WHAT IS BEING ASKED: Print the data that follows exactly as it stands, from its first line through the line containing "by simp [State.reg]", and stop there.

[Data items]
^^^^^^^^^^^^^^^^

/-! `State.blit` -/

@[simp] theorem State.blit_v (x0 y0 rows : Nat) : (s.blit x0 y0 rows).v = s.v := by rw [State.blit]
@[simp] theorem State.blit_pc (x0 y0 rows : Nat) : (s.blit x0 y0 rows).pc = s.pc := by rw [State.blit]
@[simp] theorem State.blit_i (x0 y0 rows : Nat) : (s.blit x0 y0 rows).i = s.i := by rw [State.blit]
@[simp] theorem State.blit_sp (x0 y0 rows : Nat) : (s.blit x0 y0 rows).sp = s.sp := by rw [State.blit]
@[simp] theorem State.blit_stack (x0 y0 rows : Nat) : (s.blit x0 y0 rows).stack = s.stack := by rw [State.blit]
@[simp] theorem State.blit_dt (x0 y0 rows : Nat) : (s.blit x0 y0 rows).dt = s.dt := by rw [State.blit]
@[simp] theorem State.blit_st (x0 y0 rows : Nat) : (s.blit x0 y0 rows).st = s.st := by rw [State.blit]
@[simp] theorem State.blit_keys (x0 y0 rows : Nat) : (s.blit x0 y0 rows).keys = s.keys := by rw [State.blit]
@[simp] theorem State.blit_mem (x0 y0 rows : Nat) : (s.blit x0 y0 rows).mem = s.mem := by rw [State.blit]
@[simp] theorem State.blit_draws (x0 y0 rows : Nat) : (s.blit x0 y0 rows).draws = s.draws := by rw [State.blit]
@[simp] theorem State.blit_config (x0 y0 rows : Nat) : (s.blit x0 y0 rows).config = s.config := by rw [State.blit]
@[simp] theorem State.blit_reg (x0 y0 rows : Nat) (r : Reg) : (s.blit x0 y0 rows).reg r = s.reg r := by simp [State.reg]
@[simp] theorem State.blit_keyDown (x0 y0 rows : Nat) (j : Key) : (s.blit x0 y0 rows).keyDown j = s.keyDown j :=
  by simp [State.keyDown]
@[simp] theorem State.blit_readByte (x0 y0 rows n : Nat) : (s.blit x0 y0 rows).readByte n = s.readByte n :=
  by simp [State.readByte]

/-! `State.setKey` -/

@[simp] theorem State.setKey_v (k : Key) (down : Bool) : (s.setKey k down).v = s.v := rfl
@[simp] theorem State.setKey_pc (k : Key) (down : Bool) : (s.setKey k down).pc = s.pc := rfl
@[simp] theorem State.setKey_i (k : Key) (down : Bool) : (s.setKey k down).i = s.i := rfl
@[simp] theorem State.setKey_sp (k : Key) (down : Bool) : (s.setKey k down).sp = s.sp := rfl
@[simp] theorem State.setKey_stack (k : Key) (down : Bool) : (s.setKey k down).stack = s.stack := rfl
@[simp] theorem State.setKey_dt (k : Key) (down : Bool) : (s.setKey k down).dt = s.dt := rfl
@[simp] theorem State.setKey_st (k : Key) (down : Bool) : (s.setKey k down).st = s.st := rfl
@[simp] theorem State.setKey_fb (k : Key) (down : Bool) : (s.setKey k down).fb = s.fb := rfl
@[simp] theorem State.setKey_mem (k : Key) (down : Bool) : (s.setKey k down).mem = s.mem := rfl
@[simp] theorem State.setKey_draws (k : Key) (down : Bool) : (s.setKey k down).draws = s.draws := rfl
@[simp] theorem State.setKey_config (k : Key) (down : Bool) : (s.setKey k down).config = s.config := rfl
@[simp] theorem State.setKey_reg (k : Key) (down : Bool) (r : Reg) : (s.setKey k down).reg r = s.reg r := rfl
@[simp] theorem State.setKey_pixel (k : Key) (down : Bool) (px py : Nat) : (s.setKey k down).pixel px py = s.pixel px py :=
  rfl
@[simp] theorem State.setKey_readByte (k : Key) (down : Bool) (n : Nat) : (s.setKey k down).readByte n = s.readByte n :=
  rfl

/-! `State.tickTimers` -/

@[simp] theorem State.tickTimers_v : s.tickTimers.v = s.v := rfl
@[simp] theorem State.tickTimers_pc : s.tickTimers.pc = s.pc := rfl
@[simp] theorem State.tickTimers_i : s.tickTimers.i = s.i := rfl
@[simp] theorem State.tickTimers_sp : s.tickTimers.sp = s.sp := rfl
@[simp] theorem State.tickTimers_stack : s.tickTimers.stack = s.stack := rfl
@[simp] theorem State.tickTimers_dt : s.tickTimers.dt = decrement s.dt := rfl
@[simp] theorem State.tickTimers_st : s.tickTimers.st = decrement s.st := rfl
@[simp] theorem State.tickTimers_fb : s.tickTimers.fb = s.fb := rfl
@[simp] theorem State.tickTimers_keys : s.tickTimers.keys = s.keys := rfl
@[simp] theorem State.tickTimers_mem : s.tickTimers.mem = s.mem := rfl
@[simp] theorem State.tickTimers_draws : s.tickTimers.draws = s.draws := rfl
@[simp] theorem State.tickTimers_config : s.tickTimers.config = s.config := rfl
@[simp] theorem State.tickTimers_reg (r : Reg) : s.tickTimers.reg r = s.reg r := rfl
@[simp] theorem State.tickTimers_keyDown (j : Key) : s.tickTimers.keyDown j = s.keyDown j := rfl
@[simp] theorem State.tickTimers_pixel (px py : Nat) : s.tickTimers.pixel px py = s.pixel px py := rfl
@[simp] theorem State.tickTimers_readByte (n : Nat) : s.tickTimers.readByte n = s.readByte n := rfl

/-! `State.takeDraw` -/

@[simp] theorem State.takeDraw_v : s.takeDraw.v = s.v := rfl
@[simp] theorem State.takeDraw_pc : s.takeDraw.pc = s.pc := rfl
@[simp] theorem State.takeDraw_i : s.takeDraw.i = s.i := rfl
@[simp] theorem State.takeDraw_sp : s.takeDraw.sp = s.sp := rfl
@[simp] theorem State.takeDraw_stack : s.takeDraw.stack = s.stack := rfl
@[simp] theorem State.takeDraw_dt : s.takeDraw.dt = s.dt := rfl
@[simp] theorem State.takeDraw_st : s.takeDraw.st = s.st := rfl
@[simp] theorem State.takeDraw_fb : s.takeDraw.fb = s.fb := rfl
@[simp] theorem State.takeDraw_keys : s.takeDraw.keys = s.keys := rfl
@[simp] theorem State.takeDraw_mem : s.takeDraw.mem = s.mem := rfl
@[simp] theorem State.takeDraw_draws : s.takeDraw.draws = s.draws + 1 := rfl
@[simp] theorem State.takeDraw_config : s.takeDraw.config = s.config := rfl
@[simp] theorem State.takeDraw_reg (r : Reg) : s.takeDraw.reg r = s.reg r := rfl
@[simp] theorem State.takeDraw_keyDown (j : Key) : s.takeDraw.keyDown j = s.keyDown j := rfl
@[simp] theorem State.takeDraw_pixel (px py : Nat) : s.takeDraw.pixel px py = s.pixel px py := rfl
@[simp] theorem State.takeDraw_readByte (n : Nat) : s.takeDraw.readByte n = s.readByte n := rfl
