theorem test_witness_DecodeLooksAtTheBitsItShould :
    (decodeWord 0x512F = decodeWord 0x5120 ∧ family 0x512F = 0x5 ∧ decodeWord 0x9125 = decodeWord 0x9120 ∧
      family 0x9125 = 0x9 ∧ decodeWord 0x5120 ≠ decodeWord 0x5130 ∧ decodeWord 0x5120 ≠ decodeWord 0x5220) ∧
    (family 0x0ABE = 0 ∧ family 0x00EE = 0 ∧ decodeWord 0x0ABE = decodeWord 0x00EE ∧ fieldN 0x0ABE = 0xE ∧
      fieldN 0x0000 = 0x0 ∧ decodeWord 0x0000 ≠ decodeWord 0x00EE) ∧
    (fieldN 0x0123 ≠ 0x0 ∧ fieldN 0x0123 ≠ 0xE ∧ decodeWord 0x0123 ≠ decodeWord 0x0223) ∧
    (family 0xE20E = 0xE ∧ decodeWord 0xE20E = decodeWord 0xE29E ∧ decodeWord 0xE20E ≠ decodeWord 0xE201 ∧
      decodeWord 0xE20E ≠ decodeWord 0xE30E) ∧
    (family 0xF175 ∉ [0x0#4, 0x5#4, 0x9#4, 0xE#4] ∧ unassignedF (fieldNN 0xF175)) ∧
    unassigned0 (fieldN 0x0123) ∧ unassigned8 (fieldN 0x8128) ∧ unassignedE (fieldN 0xE2A0) := by decide

theorem test_witness_StepRunsTheDecodedInstruction :
    let s := placed (State.reset.setPc 0xFFE) 0x6001
    s.CanFetch ∧ (Instr.ldImm 0 1).WellFormed ∧
      decodeBytes [s.readByte s.pc.toNat, s.readByte (s.pc.toNat + 1)] = .ok (.ldImm 0 1, []) :=
  ⟨by unfold State.CanFetch; decide, by decide, rfl⟩

theorem test_witness_FetchIsBigEndianAndInRange : 0xFFE < (State.reset.setPc 0xFFF).pc.toNat := by decide

/-- `ProgramCounterAfterEachInstruction`: a step of `CALL`, and a step that faults. -/
theorem test_witness_ProgramCounter :
    (∃ t, step (placed { State.reset with sp := 15 } 0x2400) = .next t) ∧
    next (placed { State.reset with sp := 15 } 0x2400) = .call 0x400 ∧
    (∃ t r, step (placed State.reset 0x00EE) = .fault .stackUnderflow ∧
      perform (.running (placed State.reset 0x00EE)) .step = (.running t, r)) := by
  refine ⟨next_of_runs (by decide), by decide, placed State.reset 0x00EE, .fault .stackUnderflow, ?_⟩
  have h := fault_of_faultAt test_ret_underflow
  exact ⟨h, by simp [perform, h, settle]⟩

theorem test_witness_TimersTickOncePerStep :
    ((∃ t, step (placed (regs [(3, 5)]) 0xF315) = .next t) ∧ next (placed (regs [(3, 5)]) 0xF315) = .ldDTVx 3) ∧
    ((∃ t, step (placed (regs [(3, 5)]) 0xF318) = .next t) ∧ next (placed (regs [(3, 5)]) 0xF318) = .ldSTVx 3) ∧
    ((∃ t, step (placed (State.reset.setDt 7) 0xF307) = .next t) ∧
      next (placed (State.reset.setDt 7) 0xF307) = .ldVxDT 3) ∧
    ((∃ t, step State.reset = .next t) ∧ (∀ x, next State.reset ≠ .ldDTVx x) ∧ ∀ x, next State.reset ≠ .ldSTVx x) := by
  refine ⟨⟨next_of_runs (by decide), by decide⟩, ⟨next_of_runs (by decide), by decide⟩,
    ⟨next_of_runs (by decide), by decide⟩, next_of_runs (by decide), ?_, ?_⟩ <;> decide

/-- One step of a no-op, and then `LD V3,DT`. -/
theorem test_witness_TimersCountStepsDown :
    ∃ t, RunsTo (((State.reset.setDt 7).setSt 1).writeBytes 0x200 [0x01, 0x23, 0xF3, 0x07]) 1 t ∧
      (∀ j u x, j < 1 → RunsTo (((State.reset.setDt 7).setSt 1).writeBytes 0x200 [0x01, 0x23, 0xF3, 0x07]) j u →
        next u ≠ .ldDTVx x ∧ next u ≠ .ldSTVx x) ∧ t.CanFetch ∧ next t = .ldVxDT 3 := by
  refine ⟨(((State.reset.setDt 7).setSt 1).writeBytes 0x200 [0x01, 0x23, 0xF3, 0x07]).advance.tickTimers, rfl, ?_,
    by unfold State.CanFetch; decide, by decide⟩
  intro j u x hj hu
  obtain rfl : j = 0 := by omega
  cases hu
  revert x; decide

theorem test_witness_StepIgnoresInputs :
    (∀ x, next State.reset ≠ .skp x ∧ next State.reset ≠ .sknp x ∧ next State.reset ≠ .key x) ∧
    ∀ x nn, next State.reset ≠ .rnd x nn := by
  have h : next State.reset = .cls := by decide
  rw [h]; simp

theorem test_witness_FaultsChangeNothing :
    step (placed State.reset 0x00EE) = .fault .stackUnderflow ∧ 3584 < (List.replicate 3585 (0 : Byte)).length :=
  ⟨fault_of_faultAt test_ret_underflow, by rw [List.length_replicate]; decide⟩

/-- `LegalStatesStayLegal`, `MemoryStaysCanonical`, `EverySessionStaysLegal`: reset is legal and canonical, and it steps. -/
theorem test_witness_invariants : State.reset.Legal ∧ State.reset.MemoryCanonical ∧ ∃ t, step State.reset = .next t :=
  ⟨⟨by decide, by decide, by decide⟩, by decide, next_of_runs (by decide)⟩
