/-- The state of the Transit Path (head of chapter 1). The order list of an id is the sub-list of `reads` or `writes`
with that id, and the counts in flight are the lengths (log entry 19). -/
structure Transit where
  mode        : Mode
  change      : Change
  drainedFrom : Mode
  windows     : List Window
  reads       : List ReadTxn
  writes      : List WriteTxn
  waiting     : List PortReq
  downWaiting : List DownReq
  downIssued  : List DownReq
  /-- MODEL: the name of the next accepted transaction. -/
  nextKey     : Nat
  /-- MODEL: own downstream transactions formed so far, the argument of Config.ownId. -/
  ownCount    : Nat
  /-- MODEL: the last answer returned upstream. -/
  lastAnswer  : Option Answer
  deriving DecidableEq, Repr

/-! ### Stream records (chapter 2), accumulator sets (chapter 4), tile tables and lens records (chapter 5) -/

/-- Role of a stream (section 2.1). -/
inductive Role where
  | none
  | door
  | endA
  | endB
  | spare
  deriving DecidableEq, Repr

/-- Configuration part of a stream record (section 2.1). -/
structure StreamConfig where
  role     : Role
  door     : Nat
  identity : Seq
  w        : Nat
  h        : Nat
  base     : Nat
  slotList : List Nat
  ageLimit : Nat
  mirror   : Bool
  exRows   : BitVec 6
  exCols   : BitVec 8
  enabled  : Bool
  deriving DecidableEq, Repr

/-- A frame being written: the companions of capture progress FILLING (section 2.3, R38). -/
structure Filling where
  slot       : Nat
  offset     : Nat
  frameSize  : Nat
  identity   : Seq
  sequence   : Seq
  disordered : Bool
  partFrame  : Bool
  damaged    : Bool
  endMark    : Bool
  signature  : BitVec 32
  deriving DecidableEq, Repr

/-- A capture write as the Capture Tracker sees it (R21): its transaction, its offset in the window, its beats. -/
structure CaptureWrite where
  key    : Nat
  id     : TxnId
  offset : Nat
  beats  : List WriteBeat
  deriving DecidableEq, Repr

/-- Freshness of a stream (section 2.6). -/
inductive Freshness where
  | noSignal
  | live
  | stale
  deriving DecidableEq, Repr

/-- Running part of a stream record (section 2.3). Capture progress is IDLE when `fill` is none. -/
structure Capture where
  fill      : Option Filling
  awaiting  : Nat
  heldWrites : List CaptureWrite
  /-- The FILLING slot of a frame abandoned by DISABLE STREAM, until its writes are answered (R20). -/
  abandoned : Option Nat
  freshness : Freshness
  timer     : Option Time
  lastSeq   : Option Seq
  missed    : Nat
  orphans   : Nat
  lost      : Nat
  deriving DecidableEq, Repr

/-- Collection state of an accumulator set (section 4.1). -/
inductive Collection where
  | idle
  | collecting
  | dropped
  deriving DecidableEq, Repr

/-- The four sums of one tile (section 4.1). -/
structure TileSums where
  edge : Nat
  grad : Nat
  luma : Nat
  pix  : Nat
  deriving DecidableEq, Repr

/-- The accumulator set of a stream and the three figures that outlive the frame (section 4.1). -/
structure Accumulators where
  state      : Collection
  w          : Nat
  h          : Nat
  tw         : Nat
  th         : Nat
  tiles      : Vector TileSums 48
  incomplete : Nat
  /-- The luma of the pixel handled last, with that pixel's index. -/
  carried    : Option (Nat × Nat)
  skipped    : Nat
  lastOffered    : Option Seq
  lastComplete   : Nat
  lastIncomplete : Nat
  deriving DecidableEq, Repr

/-- State of a tile (section 5.2). -/
inductive TileState where
  | learning
  | sharp
  | blurred
  deriving DecidableEq, Repr

/-- A tile record (section 5.2). -/
structure Tile where
  state    : TileState
  learned  : Nat
  baseline : Nat
  persist  : Nat
  lastE    : Nat
  lastQ    : Nat
  deriving DecidableEq, Repr

/-- Lens state (section 5.2). -/
inductive LensState where
  | learning
  | clean
  | suspect
  | soiled
  deriving DecidableEq, Repr

/-- A lens record (section 5.2). -/
structure Lens where
  state        : LensState
  fraction     : Nat
  counted      : Nat
  blurred      : Nat
  evaluations  : Nat
  inconclusive : Nat
  dark         : Nat
  glare        : Nat
  lastSeq      : Option Seq
  deriving DecidableEq, Repr

/-- All that the part holds per stream. -/
structure Stream where
  cfg   : StreamConfig
  cap   : Capture
  acc   : Accumulators
  tiles : Vector Tile 48
  lens  : Lens
  deriving DecidableEq, Repr

/-! ### Slot Pool (chapter 3) -/

/-- Lifecycle of a slot (section 3.4). -/
inductive Life where
  | free
  | filling
  | current
  | retired
  deriving DecidableEq, Repr

/-- A slot record (section 3.2); held when `hold` gives a group id. -/
structure Slot where
  life      : Life
  owner     : Option (Fin 16)
  valid     : Bool
  sequence  : Seq
  frameSize : Nat
  stamp     : Time
  signature : BitVec 32
  sigValid  : Bool
  partFrame : Bool
  pins      : Nat
  hold      : Option Nat
  deriving DecidableEq, Repr

/-- The state of the Slot Pool: configuration, records, free list and content lists (sections 3.1 to 3.3). -/
structure SlotPool where
  isSet   : Bool
  base    : Nat
  review  : Nat
  size    : Nat
  count   : Nat
  slots   : List Slot
  free    : List Nat
  content : Vector (List Nat) 16
  deriving DecidableEq, Repr

/-! ### Evaluation Engine (chapters 4 and 5) -/

/-- A frame record of the evaluation queue (R70). -/
structure FrameRecord where
  stream   : Fin 16
  sequence : Seq
  edge     : Vector Nat 48
  grad     : Vector Nat 48
  luma     : Nat
  pix      : Nat
  deriving DecidableEq, Repr

/-- The record in evaluation and its discard mark (section 5.3). -/
structure InEvaluation where
  frame   : FrameRecord
  discard : Bool
  deriving DecidableEq, Repr

/-- The soiling settings (section 5.1). -/
structure Soiling where
  low        : Nat
  high       : Nat
  persistOn  : Nat
  persistOff : Nat
  learn      : Nat
  adapt      : Nat
  suspect    : Nat
  soiled     : Nat
  dark       : Nat
  glare      : Nat
  badge      : Bool
  deriving DecidableEq, Repr

/-- The state of the Evaluation Engine that is not per stream; EVALUATING when `current` is present. -/
structure Evaluator where
  queue   : List FrameRecord
  current : Option InEvaluation
  soiling : Soiling
  deriving DecidableEq, Repr

/-! ### Composition Engine (chapter 6) -/

/-- A stored layout (section 6.2). -/
structure Layout where
  bg    : Colour
  panes : List Pane
  deriving DecidableEq, Repr

/-- A screen-frame record (section 6.6); OPEN unless `expired`. -/
structure ScreenFrame where
  expired  : Bool
  kind     : ViewKind
  layout   : Option (Fin 16)
  bg       : Colour
  panes    : List ViewPane
  latched  : Time
  endSeen  : Bool
  inFlight : Nat
  accepted : Nat
  timer    : Option Time
  deriving DecidableEq, Repr

/-- A kept view (R116). -/
structure KeptView where
  kind  : ViewKind
  bg    : Colour
  panes : List Pane
  deriving DecidableEq, Repr

/-- All that the Composition Engine holds per screen (head of chapter 6). -/
structure Screen where
  isSet     : Bool
  base      : Nat
  w         : Nat
  h         : Nat
  timeout   : Nat
  requested : Fin 16
  frame     : Option ScreenFrame
  kept      : Option KeptView
  prevKind  : ViewKind
  unlatched : Nat
  latches   : Nat
  restarts  : Nat
  timeouts  : Nat
  unlatchedReads : Nat
  faults    : Nat
  deriving DecidableEq, Repr

/-- The state of the Composition Engine. -/
structure Composer where
  screens : Vector Screen 2
  layouts : Vector Layout 16
  deriving DecidableEq, Repr

/-! ### Line Monitor (chapter 8) -/

/-- A line record (R129). -/
structure LineRecord where
  sampled   : Bool
  debounced : Bool
  run       : Nat
  deriving DecidableEq, Repr

/-- A side record (R132): its linger timer and its kept door list, in door-number order. -/
structure Side where
  timer : Option Time
  kept  : List Nat
  deriving DecidableEq, Repr

/-- The state of the Line Monitor. Lines 0–11 are the doors, 12 CAB_B, 13 REVERSE, 14 OBSTRUCT. -/
structure LineMonitor where
  lines         : Vector LineRecord 15
  doorEnable    : Bool
  linger        : Nat
  reverseEnable : Bool
  preferred     : Fin 2
  sides         : Vector Side 2
  hidden        : Bool
  obstructions  : Nat
  deriving DecidableEq, Repr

^^^^^^^^^^^^^^^^

TASK RESPONSE:
/-! `State.blit` -/

@[simp] theorem State.blit_v (x0 y0 rows : Nat) : (s.blit x0 y0 rows).v = s.v := by rw [State.blit]
@[simp] theorem State.blit_pc (x0 y0 rows : Nat) : (s.blit x0 y0 rows).pc = s.pc := by rw [State.blit]
@[simp] theorem State.blit_i (x0 y0 rows : Nat) : (s.blit x0 y0 rows).i = s.i := by rw [State.blit]
@[simp] theorem State.blit_sp (x0 y0 rows : Nat) : (s.blit x0 y0 rows).sp = s.sp := by rw [State.blit]
@[simp] theorem State.blit_stack (x0 y0 rows : Nat) : (s.blit x0 y0 rows).stack = s.stack := by rw [State.blit]
@[simp] theorem State.blit_dt (x0 y0 rows : Nat) : (s.blit x0 y0 rows).dt = s.dt := by rw [State.blit]
@[simp] theorem State.blit_st (x0 y0 rows : Nat) : (s.blit x0 y0 rows).st = s.st := by rw [State.blit]
@[simp] theorem State.blit_keys (x0 y0 rows : Nat) : (s.blit x0 y0 rows).keys = s.keys := by rw [State.blit]
@[simp] theorem State.blit_mem (x0 y0 rows : Nat) : (s.blit x0 y0 rows).mem = s.mem := by rw [State.blit]
@[simp] theorem State.blit_draws (x0 y0 rows : Nat) : (s.blit x0 y0 rows).draws = s.draws := by rw [State.blit]
@[simp] theorem State.blit_config (x0 y0 rows : Nat) : (s.blit x0 y0 rows).config = s.config := by rw [State.blit]
@[simp] theorem State.blit_reg (x0 y0 rows : Nat) (r : Reg) : (s.blit x0 y0 rows).reg r = s.reg r := by simp [State.reg]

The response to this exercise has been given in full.